Published on: 25 Jul, 2022
Updated on: 26 Jul, 2022

Wisley Airfield plans as illustrated in May. Image: Taylor Wimpey and Vivid, click on image to enlarge

By Martin Giles

The long-anticipated application for a major housing development of 1,730 homes on the former Wisley Airfield has been made by developers Taylor Wimpey but local residents represented by the Wisley Action Group remain angry.

The site was controversially included in Guildford’s Local Plan despite being rejected by a planning inspector in a failed appeal in 2018. Its designation as green belt was removed when the Local Plan was adopted by Guildford Borough Council in 2019.

The council has unusually extended the deadline for comment until September 12. Normally only 30 days are allowed.

Cllr Tom Hunt

Lead councillor for Development Management, Tom Hunt (Lib Dem, Friary and St Nicolas), said: “We want to ensure that anyone wishing to comment on this application has enough time to do so. That’s why we have taken the decision to extend the deadline.

Anyone reviewing the application or making comments can do this on our website. This helps us to speed up the process of reviewing comments.”

Developers Taylor Wimpey says that its “hybrid” planning application for up to 1,730 homes and community facilities follows a “wide-reaching programme of public consultation” which has taken place since the homebuilder acquired the site in March 2020.

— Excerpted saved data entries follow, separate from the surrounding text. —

-- ==== Sys2Proof/Machine/State.lean ====
section
/-! DEFINITION. The state of the KX260: every piece of state the spec names (INVENTORY.md, "State"), block by block,
and its values after reset. -/

namespace Sys2Proof.Machine

/-- The reasons a step can stop with a fault: none. The spec gives every command an effect in every state, as a next
state, a result (R153) or a cause (R95, R140); so nothing raises a fault. -/
inductive Fault where
  deriving DecidableEq, Repr

/-- The reasons a step can be refused. -/
inductive Refusal where
  /-- Raised by `exec` for a command whose meaning is not written yet; safe, since nothing can then be proved of a
  next state. No command is refused. -/
  | notModelled (mnemonic : String)
  deriving DecidableEq, Repr

/-- What a step answers. -/
abbrev Answer (σ : Type) := Host.Outcome σ Fault Refusal

/-! ### Timebase and carriers -/

/-- The Timebase (R1). -/
structure Timebase where
  running : Bool
  tick : Tick
  stepTick : Tick
  deriving DecidableEq, Repr, Inhabited

/-- The Drum Carrier (R3, R8). `pos` is the distance in ticks from the period start, 0..2H; the counter and its
direction are computed from it. -/
structure DrumCarrier where
  pos : Nat
  half : Nat
  pendingHalf : Nat
  latchedHalf : Nat
  period : Word
  /-- the plan point of this period has been taken (log 16) -/
  planTaken : Bool
  deriving DecidableEq, Repr, Inhabited

/-- The Pump Carrier (R4, R9). -/
structure PumpCarrier where
  pos : Nat
  half : Nat
  pendingHalf : Nat
  period : Word
  /-- the peak of this period has been taken (log 16) -/
  peakTaken : Bool
  deriving DecidableEq, Repr, Inhabited

/-- The SETUP store (R6, R28, R83, R148, R155). -/
structure SetupStore where
  h : Nat
  hp : Nat
  dt : Nat
  tsettle : Nat
  lp : Nat
  kmiss : Nat
  /-- the drum safe action: BRAKE if set, COAST if clear -/
  brake : Bool
  divider : Nat
  threshold : Nat
  deriving DecidableEq, Repr, Inhabited

/-! ### Gate Output Stage and Input Conditioner -/

/-- A phase's commanded state (R10). -/
inductive Drive where
  | high
  | low
  | float
  deriving DecidableEq, Repr, Inhabited

/-- A phase's enable time (R10). -/
inductive Enable where
  | absent
  | at (t : Tick)
  | reached
  deriving DecidableEq, Repr, Inhabited

/-- A phase record of the Gate Output Stage (R10). -/
structure PhaseRecord where
  commanded : Drive
  enable : Enable
  high : Bool
  low : Bool
  deriving DecidableEq, Repr, Inhabited

/-- The Input Conditioner (R16, R17). -/
structure InputConditioner where
  /-- FAULT_D is active (low) -/
  faultD : Bool
  /-- FAULT_P is active (low) -/
  faultP : Bool
  /-- the latest PERMIT samples, at most three, oldest first; set for ACTIVE -/
  history : List Bool
  /-- the validated permit is ACTIVE -/
  permit : Bool
  deriving DecidableEq, Repr, Inhabited

/-! ### Drum Planner -/

/-- The span of a window, in ticks from the start of the period served (R38): from `start` up to, not including, `stop`. -/
structure Span where
  start : Nat
  stop : Nat
  deriving DecidableEq, Repr, Inhabited

/-- The earliest and latest start of a plan's request, in ticks from the start of the period served (R38, R40). -/
structure RequestSpan where
  earliest : Nat
  latest : Nat
  deriving DecidableEq, Repr, Inhabited

/-- The order of the phases by applied on-time, max, mid, min (R31). -/
inductive Ranking where
  | abc
  | acb
  | bac
  | bca
  | cab
  | cba
  deriving DecidableEq, Repr, Inhabited

/-- The plan record (R39). A window that is SHORT is `none`, and its request is absent. -/
structure Plan where
  period : Word
  half : Nat
  onTime : PerPhase Nat
  ranking : Ranking
  up : PerPhase Nat
  down : PerPhase Nat
  window1 : Option Span
  window2 : Option Span
  request1 : Option RequestSpan
  request2 : Option RequestSpan
  trimmed : Bool
  shift1 : Bool
  shift2 : Bool
  short1 : Bool
  short2 : Bool
  deriving DecidableEq, Repr, Inhabited

/-- The Drum Planner (R19). -/
structure Planner where
  slot : Option (PerPhase Word)
  lastApplied : PerPhase Word
  misses : Nat
  prepared : Option Plan
  inForce : Option Plan
  deriving DecidableEq, Repr, Inhabited

/-! ### Converter Scheduler -/

/-- The block a conversion request serves (R47). -/
inductive Owner where
  | drum
  | pump
  | house
  deriving DecidableEq, Repr, Inhabited

/-- What a conversion measures (R47). -/
inductive Measurand where
  | drumShunt
  | pumpShunt
  | bus
  | pumpVa
  | pumpVb
  | pumpVc
  | temp
  | aux
  deriving DecidableEq, Repr, Inhabited

/-- The row of a measurand in the input assignment table (section 10.1). -/
def Measurand.index : Measurand → Fin 8
  | .drumShunt => 0
  | .pumpShunt => 1
  | .bus => 2
  | .pumpVa => 3
  | .pumpVb => 4
  | .pumpVc => 5
  | .temp => 6
  | .aux => 7

/-- A conversion request (R47). -/
structure Request where
  owner : Owner
  measurand : Measurand
  period : Word
  window : Nat
  earliest : Tick
  latest : Tick
  deriving DecidableEq, Repr, Inhabited

/-- The conversion record of a busy converter (R45). -/
structure Conversion where
  request : Request
  input : Option (Fin 8)
  start : Tick
  startStep : Tick
  deriving DecidableEq, Repr, Inhabited

/-- Whether calibration may write a row's offset code (R60). -/
inductive OffsetSource where
  | calibrate
  | fixed
  deriving DecidableEq, Repr, Inhabited

/-- A row of the input assignment table (R60); the input NONE is `none`. -/
structure InputRow where
  input : Option (Fin 8)
  source : OffsetSource
  offset : Code
  trip : Code
  deriving DecidableEq, Repr, Inhabited

/-- Why a request was lost (R55). -/
inductive LostReason where
  | queueFull
  | converterBusy
  | superseded
  | unassigned
  deriving DecidableEq, Repr, Inhabited

/-- The Converter Scheduler (R45, R49, R59, R60, R66). -/
structure Scheduler where
  converter : Option Conversion
  queue : List Request
  table : Vector InputRow 8
  busReading : Nat
  lostDrum : Nat
  lostPump : Nat
  deriving DecidableEq, Repr

/-! ### Drum Reconstructor -/

/-- A window slot of a period entry (R70): a code with its raw code and corrected value. -/
inductive WindowSlot where
  | notRequested
  | awaited
  | code (raw : Code) (value : Int)
  | lost (reason : LostReason)
  deriving DecidableEq, Repr, Inhabited

/-- A bus, temperature or auxiliary slot (R70): a corrected value. -/
inductive HouseSlot where
  | notRequested
  | awaited
  | value (v : Nat)
  | lost (reason : LostReason)
  deriving DecidableEq, Repr, Inhabited

/-- The open entry of a drum period (R70); `openedAt` is the tick of the period start that opened it (R72, log 16). -/
structure PeriodEntry where
  period : Word
  openedAt : Tick
  plan : Plan
  window1 : WindowSlot
  window2 : WindowSlot
  bus : HouseSlot
  deriving DecidableEq, Repr, Inhabited

/-- The open house entry (R70). -/
structure HouseEntry where
  period : Word
  openedAt : Tick
  bus : HouseSlot
  temp : HouseSlot
  aux : HouseSlot
  deriving DecidableEq, Repr, Inhabited

/-- The Drum Reconstructor (R70). -/
structure Reconstructor where
  lastFresh : PerPhase Int
  periodEntry : Option PeriodEntry
  houseEntry : Option HouseEntry
  overRun : Nat
  heldRun : Nat
  busHighRun : Nat
  /-- the bus-high episode is ACTIVE -/
  busHighActive : Bool
  overTempRun : Nat
  deriving DecidableEq, Repr, Inhabited

/-! ### Drum State Control -/

/-- The drum states (R89). -/
inductive DrumState where
  | off
  | offset
  | ready
  | run
  | brake
  | safe
  deriving DecidableEq, Repr, Inhabited

/-- The causes of both motors (R89, R128). -/
inductive Cause where
  | lateDuty
  | overcurrent
  | permit
  | gateFault
  | overTemp
  | linkBreak
  | offsetRange
  | stall
  | startFail
  deriving DecidableEq, Repr, Inhabited

/-- The set of further causes: the three that can arise in SAFE, each held at most once (R97, R141). -/
structure FurtherCauses where
  permit : Bool
  gateFault : Bool
  linkBreak : Bool
  deriving DecidableEq, Repr, Inhabited

/-- A cause record that is not empty (R89). -/
structure CauseRecord where
  first : Cause
  further : FurtherCauses
  deriving DecidableEq, Repr, Inhabited

/-- A pending stop (R89). -/
inductive StopKind where
  | coast
  | brake
  deriving DecidableEq, Repr, Inhabited

/-- The offset calibration bookkeeping (R85, R133). -/
structure Calibration where
  sum : Nat
  codes : Nat
  periods : Nat
  period : Option Word
  deriving DecidableEq, Repr, Inhabited

/-- The drum snapshot (R99). -/
structure DrumSnapshot where
  period : Word
  cause : CauseRecord
  currents : PerPhase Int
  misses : Nat
  before : DrumState
  deriving DecidableEq, Repr, Inhabited

/-- Drum State Control (R85, R89). -/
structure DrumControl where
  state : DrumState
  stopPending : Option StopKind
  cause : Option CauseRecord
  dry : Bool
  report : Bool
  snapshot : Option DrumSnapshot
  calib : Calibration
  deriving DecidableEq, Repr, Inhabited

/-! ### Pump Commutator -/

/-- The polarity of a crossing (R106). -/
inductive Polarity where
  | falling
  | rising
  deriving DecidableEq, Repr, Inhabited

/-- A row of the commutation table (R106). -/
structure CommutationRow where
  high : Phase
  low : Phase
  floating : Phase
  polarity : Polarity
  deriving DecidableEq, Repr, Inhabited

/-- The direction of the pump (R109). -/
inductive Direction where
  | forward
  | reverse
  deriving DecidableEq, Repr, Inhabited

/-- A detection mark (R113). -/
structure DetectionMark where
  period : Word
  examined : Bool
  deriving DecidableEq, Repr, Inhabited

According to their press release: “The proposals will feature 40 per cent affordable homes, delivered through its affordable housing partner, VIVID. The development will also target a minimum of 20 per cent increase in biodiversity across the site by improving and actively managing habitats.

“Alongside local shops, the proposed Local Centre will include a healthcare provision and sustainable Mobility Hub, with a community centre and two form entry primary school. There is also the provision for a secondary school, subject to a decision by Surrey County Council.”

Consultation

Taylor Wimpey held a series of consultation events, both online and in-person and are upbeat about the result: “The ongoing consultation has directly shaped the development of the masterplan. The engagement process has helped Taylor Wimpey to understand local aspirations and fix the locations and format of key infrastructure, giving the community the opportunity to find out about the proposals for the site through discussion with the panel of expert consultants.

A dedicated Community Liaison Group of 21 community stakeholders, designed to discuss issues in depth, has met 15 times, feedback from which has also been incorporated into the proposals wherever possible.

Antonis Pazourou, Community and Green Infrastructure Manager for Taylor Wimpey, said the proposals: “…will transform this disused site into a new settlement in Guildford, with the right type of homes and facilities that will benefit both new and existing residents.

“We will continue to engage with the community on the details of the application while it is being considered, and encourage people to continue to contact us with any comments and questions.”

Action Group remains critical

But the Wisley Action Group (WAG) which has been campaigning for years against plans to develop the site have condemned Taylor Wimpey proposals as:  “a recipe for a social and environmental disaster at Wisley”.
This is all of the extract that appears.